Challenges to be considered with large language models enterprise deployments fall into some of the following categories:

  • Complex engineering overhead to deploy custom models within your own secure environment 
  • Infrastructure availability can be a blocker (e.g., GPUs)
  • High inferencing costs as you scale
  • Long time to value/ROI

It’s one thing to experiment with large language models that are trained on public data, versus training and operationalizing LLMs on your enterprise data within the constraints of your environment and market. When it comes to LLMs, your model must infer across large amounts of data in a complex pipeline, and you must plan for this in the development stage. Will you need to add compute nodes? Can you build your model to optimize hardware utilization by automatically adjusting the resources allocated to each pipeline based on load relative to other pipelines, making scaling more efficient? For example, GPT-4 reportedly has 1.75 billion parameters, which requires significant compute processing power (typically GPUs).

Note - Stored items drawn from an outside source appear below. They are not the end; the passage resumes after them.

theorem Frame.OptFst.step {o : Option (State × α)} (h : Frame K s t) (g : Frame.OptFst L t o)
    (hs : L.sub K = true := by decide +kernel) : Frame.OptFst K s o := fun p e => h.step (g p e) hs

theorem Frame.OptFst.ite {c : Prop} [Decidable c] {a b : Option (State × α)} (ha : Frame.OptFst K s a) (hb : Frame.OptFst K s b) :
    Frame.OptFst K s (if c then a else b) := by split <;> assumption

theorem Frame.OptFst.via {o : Option (State × α)} (h : Frame K s t) (g : Frame K s t → Frame.OptFst K s o) :
    Frame.OptFst K s o := g h

theorem Frame.viaOptFst {o : Option (State × α)} (h : Frame.OptFst K s o) (g : Frame.OptFst K s o → Frame K s u) :
    Frame K s u := g h

/-- The state of an optional pair with the state second. -/
def Frame.OptSnd {α : Type} (K : Touch) (s : State) (o : Option (α × State)) : Prop := ∀ p, o = some p → Frame K s p.2

theorem Frame.optSnd {x : α} {o : Option (α × State)} (e : o = .some (x, t)) (h : Frame.OptSnd K s o) : Frame K s t := h _ e

theorem Frame.OptSnd.none : Frame.OptSnd (α := α) K s .none := fun _ h => by cases h

theorem Frame.OptSnd.some {x : α} (h : Frame K s t) : Frame.OptSnd K s (.some (x, t)) := fun _ e => by cases e; exact h

theorem Frame.OptSnd.step {o : Option (α × State)} (h : Frame K s t) (g : Frame.OptSnd L t o)
    (hs : L.sub K = true := by decide +kernel) : Frame.OptSnd K s o := fun p e => h.step (g p e) hs

theorem Frame.OptSnd.ite {c : Prop} [Decidable c] {a b : Option (α × State)} (ha : Frame.OptSnd K s a) (hb : Frame.OptSnd K s b) :
    Frame.OptSnd K s (if c then a else b) := by split <;> assumption

/-- The state within something that holds one. -/
def Frame.At {β : Type} (π : β → State) (K : Touch) (s : State) (b : β) : Prop := Frame K s (π b)

variable {π : β → State}

theorem Frame.At.step {b : β} (h : Frame K s t) (g : Frame L t (π b)) (hs : L.sub K = true := by decide +kernel) :
    Frame.At π K s b := Frame.step h g hs

theorem Frame.At.trans {b : β} (h : Frame K s t) (g : Frame K t (π b)) : Frame.At π K s b := Frame.trans h g

theorem Frame.At.ite {c : Prop} [Decidable c] {a b : β} (ha : Frame.At π K s a) (hb : Frame.At π K s b) :
    Frame.At π K s (if c then a else b) := by split <;> assumption

theorem Frame.At.via {b : β} (h : Frame K s t) (g : Frame K s t → Frame.At π K s b) : Frame.At π K s b := g h

theorem Frame.At.viaFst {p : State × α} {b : β} (h : Frame.Fst K s p) (g : Frame.Fst K s p → Frame.At π K s b) :
    Frame.At π K s b := g h

theorem Frame.At.foldl {f : β → α → β} {l : List α} {b : β} (hb : Frame.At π K s b)
    (hf : ∀ b x, Frame.At π K (π b) (f b x)) : Frame.At π K s (l.foldl f b) := Frame.trans hb (Frame.foldl_of π hf)

theorem Frame.atFst {b : β} {x : α} {p : β × α} (e : p = (b, x)) (h : Frame.At (fun q => π q.1) K s p) : Frame.At π K s b := by
  rw [e] at h; exact h

theorem Frame.viaAt (π : β → State) {b : β} (h : Frame.At π K s b) (g : Frame.At π K s b → Frame K s u) : Frame K s u := g h

theorem Frame.Fst.viaAt (π : β → State) {b : β} {p : State × α} (h : Frame.At π K s b)
    (g : Frame.At π K s b → Frame.Fst K s p) : Frame.Fst K s p := g h

theorem Frame.At.viaAt (π' : α → State) {b : α} {c : β} (h : Frame.At π' K s b)
    (g : Frame.At π' K s b → Frame.At π K s c) : Frame.At π K s c := g h

end

/-! ### Primitive updates -/

/-- An update of parts beside the registers and memory. -/
theorem Frame.local {K : Touch} {s t : State} (hq : t.pending = s.pending) (hf : t.fresh = s.fresh) (ho : t.out = s.out)
    (hr : t.regs = s.regs) (hm : t.mem = s.mem) (hp : ∀ p, p ∉ K.parts → p.same s t) : Frame K s t where
  pending := hq
  fresh := hf.ge
  out := ho ▸ List.prefix_rfl
  wf h := hm ▸ h
  distinct h := hr ▸ h
  parts := hp
  words _ r d i _ := State.word_congr hr r d i

/-- A part that is not in a footprint of one part is another part. -/
theorem not_mem_one {α : Type} {a b : α} (h : a ∉ [b]) : a ≠ b := fun e => h (e ▸ List.mem_singleton_self _)

theorem State.power_frame (s : State) (v : PowerSt) : Frame ⟨[.power], [], false⟩ s { s with power := v } :=
  .local rfl rfl rfl rfl rfl fun p h => by cases p <;> first | rfl | exact absurd rfl (not_mem_one h)

theorem State.onPower_frame (s : State) (f : PowerSt → PowerSt) : Frame ⟨[.power], [], false⟩ s (s.onPower f) := s.power_frame _

theorem State.tick_frame (s : State) (v : TickSt) : Frame ⟨[.tick], [], false⟩ s { s with tick := v } :=
  .local rfl rfl rfl rfl rfl fun p h => by cases p <;> first | rfl | exact absurd rfl (not_mem_one h)

theorem State.onTick_frame (s : State) (f : TickSt → TickSt) : Frame ⟨[.tick], [], false⟩ s (s.onTick f) := s.tick_frame _

theorem State.sched_frame (s : State) (v : SchedSt) : Frame ⟨[.sched], [], false⟩ s { s with sched := v } :=
  .local rfl rfl rfl rfl rfl fun p h => by cases p <;> first | rfl | exact absurd rfl (not_mem_one h)

theorem State.onSched_frame (s : State) (f : SchedSt → SchedSt) : Frame ⟨[.sched], [], false⟩ s (s.onSched f) := s.sched_frame _

theorem State.arrays_frame (s : State) (v : List (Nat × ArraySt)) : Frame ⟨[.arrays], [], false⟩ s { s with arrays := v } :=
  .local rfl rfl rfl rfl rfl fun p h => by cases p <;> first | rfl | exact absurd rfl (not_mem_one h)

theorem State.codec_frame (s : State) (v : CodecSt) : Frame ⟨[.codec], [], false⟩ s { s with codec := v } :=
  .local rfl rfl rfl rfl rfl fun p h => by cases p <;> first | rfl | exact absurd rfl (not_mem_one h)

theorem State.onCodec_frame (s : State) (f : CodecSt → CodecSt) : Frame ⟨[.codec], [], false⟩ s (s.onCodec f) := s.codec_frame _

theorem State.hbm_frame (s : State) (v : HbmSt) : Frame ⟨[.hbm], [], false⟩ s { s with hbm := v } :=
  .local rfl rfl rfl rfl rfl fun p h => by cases p <;> first | rfl | exact absurd rfl (not_mem_one h)

theorem State.onHbm_frame (s : State) (f : HbmSt → HbmSt) : Frame ⟨[.hbm], [], false⟩ s (s.onHbm f) := s.hbm_frame _

theorem State.oasis_frame (s : State) (v : OasisSt) : Frame ⟨[.oasis], [], false⟩ s { s with oasis := v } :=
  .local rfl rfl rfl rfl rfl fun p h => by cases p <;> first | rfl | exact absurd rfl (not_mem_one h)

theorem State.onOasis_frame (s : State) (f : OasisSt → OasisSt) : Frame ⟨[.oasis], [], false⟩ s (s.onOasis f) := s.oasis_frame _

theorem State.fsel_frame (s : State) (v : FselSt) : Frame ⟨[.fsel], [], false⟩ s { s with fsel := v } :=
  .local rfl rfl rfl rfl rfl fun p h => by cases p <;> first | rfl | exact absurd rfl (not_mem_one h)

theorem State.onFsel_frame (s : State) (f : FselSt → FselSt) : Frame ⟨[.fsel], [], false⟩ s (s.onFsel f) := s.fsel_frame _

theorem State.upd_frame (s : State) (v : UpdSt) : Frame ⟨[.upd], [], false⟩ s { s with upd := v } :=
  .local rfl rfl rfl rfl rfl fun p h => by cases p <;> first | rfl | exact absurd rfl (not_mem_one h)

theorem State.onUpd_frame (s : State) (f : UpdSt → UpdSt) : Frame ⟨[.upd], [], false⟩ s (s.onUpd f) := s.upd_frame _

theorem State.rdx_frame (s : State) (v : RdxSt) : Frame ⟨[.rdx], [], false⟩ s { s with rdx := v } :=
  .local rfl rfl rfl rfl rfl fun p h => by cases p <;> first | rfl | exact absurd rfl (not_mem_one h)

theorem State.onRdx_frame (s : State) (f : RdxSt → RdxSt) : Frame ⟨[.rdx], [], false⟩ s (s.onRdx f) := s.rdx_frame _

theorem State.vrt_frame (s : State) (v : VrtSt) : Frame ⟨[.vrt], [], false⟩ s { s with vrt := v } :=
  .local rfl rfl rfl rfl rfl fun p h => by cases p <;> first | rfl | exact absurd rfl (not_mem_one h)

theorem State.onVrt_frame (s : State) (f : VrtSt → VrtSt) : Frame ⟨[.vrt], [], false⟩ s (s.onVrt f) := s.vrt_frame _

theorem State.rem_frame (s : State) (v : RemoteSt) : Frame ⟨[.rem], [], false⟩ s { s with rem := v } :=
  .local rfl rfl rfl rfl rfl fun p h => by cases p <;> first | rfl | exact absurd rfl (not_mem_one h)

theorem State.onRem_frame (s : State) (f : RemoteSt → RemoteSt) : Frame ⟨[.rem], [], false⟩ s (s.onRem f) := s.rem_frame _

theorem State.xlt_frame (s : State) (v : XltSt) : Frame ⟨[.xlt], [], false⟩ s { s with xlt := v } :=
  .local rfl rfl rfl rfl rfl fun p h => by cases p <;> first | rfl | exact absurd rfl (not_mem_one h)

theorem State.onXlt_frame (s : State) (f : XltSt → XltSt) : Frame ⟨[.xlt], [], false⟩ s (s.onXlt f) := s.xlt_frame _

theorem State.syn_frame (s : State) (v : SynSt) : Frame ⟨[.syn], [], false⟩ s { s with syn := v } :=
  .local rfl rfl rfl rfl rfl fun p h => by cases p <;> first | rfl | exact absurd rfl (not_mem_one h)

theorem State.onSyn_frame (s : State) (f : SynSt → SynSt) : Frame ⟨[.syn], [], false⟩ s (s.onSyn f) := s.syn_frame _

theorem State.coh_frame (s : State) (v : CohSt) : Frame ⟨[.coh], [], false⟩ s { s with coh := v } :=
  .local rfl rfl rfl rfl rfl fun p h => by cases p <;> first | rfl | exact absurd rfl (not_mem_one h)

theorem State.onCoh_frame (s : State) (f : CohSt → CohSt) : Frame ⟨[.coh], [], false⟩ s (s.onCoh f) := s.coh_frame _

theorem State.imsic_frame (s : State) (v : List (Nat × Nat)) : Frame ⟨[.imsic], [], false⟩ s { s with imsic := v } :=
  .local rfl rfl rfl rfl rfl fun p h => by cases p <;> first | rfl | exact absurd rfl (not_mem_one h)

theorem State.qcx_frame (s : State) (v : QcxSt) : Frame ⟨[.qcx], [], false⟩ s { s with qcx := v } :=
  .local rfl rfl rfl rfl rfl fun p h => by cases p <;> first | rfl | exact absurd rfl (not_mem_one h)

theorem State.onQcx_frame (s : State) (f : QcxSt → QcxSt) : Frame ⟨[.qcx], [], false⟩ s (s.onQcx f) := s.qcx_frame _

theorem State.pci_frame (s : State) (v : PciSt) : Frame ⟨[.pci], [], false⟩ s { s with pci := v } :=
  .local rfl rfl rfl rfl rfl fun p h => by cases p <;> first | rfl | exact absurd rfl (not_mem_one h)

theorem State.onPci_frame (s : State) (f : PciSt → PciSt) : Frame ⟨[.pci], [], false⟩ s (s.onPci f) := s.pci_frame _

theorem State.bdi_frame (s : State) (v : BdiSt) : Frame ⟨[.bdi], [], false⟩ s { s with bdi := v } :=
  .local rfl rfl rfl rfl rfl fun p h => by cases p <;> first | rfl | exact absurd rfl (not_mem_one h)

theorem State.onBdi_frame (s : State) (f : BdiSt → BdiSt) : Frame ⟨[.bdi], [], false⟩ s (s.onBdi f) := s.bdi_frame _

theorem State.sec_frame (s : State) (v : SecSt) : Frame ⟨[.sec], [], false⟩ s { s with sec := v } :=
  .local rfl rfl rfl rfl rfl fun p h => by cases p <;> first | rfl | exact absurd rfl (not_mem_one h)

theorem State.onSec_frame (s : State) (f : SecSt → SecSt) : Frame ⟨[.sec], [], false⟩ s (s.onSec f) := s.sec_frame _

theorem State.ldg_frame (s : State) (v : LdgSt) : Frame ⟨[.ldg], [], false⟩ s { s with ldg := v } :=
  .local rfl rfl rfl rfl rfl fun p h => by cases p <;> first | rfl | exact absurd rfl (not_mem_one h)

theorem State.onLdg_frame (s : State) (f : LdgSt → LdgSt) : Frame ⟨[.ldg], [], false⟩ s (s.onLdg f) := s.ldg_frame _

/-- An update of the collector's part that leaves the dies whose halt is owed. -/
theorem State.onFlt_frame (s : State) (f : FltSt → FltSt) (hf : (f s.flt).fatal = s.flt.fatal) :
    Frame ⟨[.flt], [], false⟩ s (s.onFlt f) :=
  .local rfl rfl rfl rfl rfl fun p h => by cases p <;> first | rfl | exact absurd rfl (not_mem_one h) | exact hf

theorem State.onFlt_fatal_frame (s : State) (f : FltSt → FltSt) : Frame ⟨[.flt, .fatal], [], false⟩ s (s.onFlt f) :=
  .local rfl rfl rfl rfl rfl fun p h => by cases p <;> first | rfl | simp at h

theorem State.took_frame (s : State) (n : Nat) : Frame ⟨[.fresh], [], false⟩ s (s.took n) where
  pending := rfl
  fresh := Nat.le_add_right _ _
  out := List.prefix_rfl
  wf := id
  distinct := id
  parts p h := by cases p <;> first | rfl | exact absurd rfl (not_mem_one h)
  words _ _ _ _ _ := rfl

theorem State.emit_frame (s : State) (o : Out) : Frame ⟨[.out], [], false⟩ s (s.emit o) where
  pending := rfl
  fresh := le_rfl
  out := List.prefix_append _ _
  wf := id
  distinct := id
  parts p h := by cases p <;> first | rfl | exact absurd rfl (not_mem_one h)
  words _ _ _ _ _ := rfl

theorem State.store_frame (s : State) (a : Nat) (bs : Bytes) : Frame ⟨[.mem], [], false⟩ s (s.store a bs) where
  pending := rfl
  fresh := le_rfl
  out := List.prefix_rfl
  wf h := State.wf_store h a bs
  distinct := id
  parts p h := by cases p <;> first | rfl | exact absurd rfl (not_mem_one h)
  words _ _ _ _ _ := rfl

Deploying large language models in enterprise companies may entail processing hundreds of gigabytes of enterprise data per day, which can pose challenges in terms of performance, efficiency, and cost. Deploying LLMs requires a significant amount of infrastructure resources, such as computing power, storage, bandwidth, and energy as well as optimizing the architecture and infrastructure to meet the demands and constraints of the specific use case and domain. These complexities of deploying LLMs to production include aspects such as the size and resource requirements of LLMs, which can exceed hundreds of gigabytes and can require specialized hardware, such as GPUs or TPUs, to run efficiently. 

These resources involved in deployment have both financial and environmental costs, which may not be affordable, justifiable, or sustainable for some organizations or applications. As such, before deploying a large language model, it is important to evaluate whether the expected performance and business impact of the model are worth the investment and trade-offs involved. Some factors to consider are the accuracy, reliability, scalability, and ethical implications of the model, as well as the availability of alternative solutions that may achieve similar or better results with less resource consumption.

The potential outcome of these challenges is a long time to value (ROI), which in turn could put the whole project at risk of being shelved. These challenges must be considered in the early planning and development stages to help set up the business for a successful rollout of large learning models.

One method to overcome these challenges and accelerate training of large language models is to use an open-source model that can leverage the existing knowledge and data of the model. This can save time and resources compared to building your own model from scratch. Also, you can customize and fine-tune the open-source model to suit your specific needs and goals, which can improve the performance and accuracy of your model for your domain and use cases. 

Using open-source models to train smaller use case-specific models is a practice that can help enterprises avoid falling into the “one model to rule them all” trap, in turn improving deployment times and managing inference costs. Depending on the applications and use cases, smaller models can be distributed across infrastructure according to the best methods for optimization. For example, a summarization model could be deployed across a joint CPU and GPU configuration. GPUs are expensive and, at the time of writing, at premium availability. Being able to spread the model across a flexible infrastructure can help with desired inference times and lower inference costs without sacrificing deployment time and incremental value to the enterprise.